Radiator Coolant (Antifreeze)

This will usually be bright green/yellow and most mixtures will contain a recommended percentage of water. Your radiator also acts as the reservoir for the fluid that you can check safely when the engine is off and fully cooled down. If you open the radiator cap when the engine is hot, it can be very dangerous with steam or fluid pressure built up inside. The fluid is pumped through the engine to keep it from overheating. If you notice a coolant leak or your car begins to overheat, then you'll want to get your cooling system inspected right away.

Brake Fluid

The other fluids so far make your car go. Well, hydraulic brake fluid is a crucial part of the braking system that makes your car stop when you hit the brakes. It needs to maintained at certain levels and pressures for performance, just like your brake pads and rotors. These are all things you should have checked regularly as part of a routine brake inspection or brake service. Brake fluid is generally a very light yellow/brown in color. It is almost clear when brand new, so the darker it appears the older it is.

Power Steering Fluid

If your vehicle has power steering, and almost all cars made within the past several decades do, it will require power steering fluid that needs to be maintained and replaced from time to time. If you are noticing steering problems or find a fluid leak (usually light red or pink), it's worth getting the power steering system looked at by a professional.

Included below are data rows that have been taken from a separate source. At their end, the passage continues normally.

-- ==== Sys2Proof/Word.lean ====
section
/-! DEFINITION. The two bit-vector types of PBFC-RRR: the 64-bit register value (rule R6) and the
byte of a container's backing store (rule R55). -/

namespace Sys2Proof

/-- A register value, a container length, a command word: `u64` (rules R6, R8). -/
abbrev Word := BitVec 64

/-- One byte of a container's backing store (rule R55). -/
abbrev Byte := BitVec 8

/-- A natural number written to a 64-bit register. -/
abbrev toWord (n : Nat) : Word := BitVec.ofNat 64 n

end Sys2Proof
end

Air Conditioner Coolant (Freon)

Your air conditioner will use special coolant (commonly referred to as Freon) to produce the cool air coming out of the vents. If your AC isn't working properly, there may be a leak in the system or your coolant level just may be low. It is best to have it recharged or inspected by an expert because dealing with these fluids are not safe. Coolant comes in a variety of different colors, so it can be tricky to identify.

Windshield Washer Fluid

This is certainly not a vital fluid in your vehicle, but it sure helps with safety. When you turn your windshield washers on, you want the glass to clean up as well as possible. You'll find a clear plastic reservoir under your hood with light blue liquid in it. It's easy to check the level of your windshield washer fluid and you can simply top it off yourself as needed with over-the-counter fluid. Otherwise, it will generally be topped off as part of any standard maintenance service visit. You'll probably only need to refill it yourself if you really use the washers a lot.

So there you have it. These are the different fluids that help make your vehicle run and perform the way it should. You want to take care of your car's vital fluids with standard maintenance and fluid checks.

For all your automotive fluid repair, change or flush needs, count on the Mid-Atlantic auto repair experts at Fox Run Auto in Bear, DE. Call our shop today at (302) 597-9205 or schedule your next maintenance service appointment online.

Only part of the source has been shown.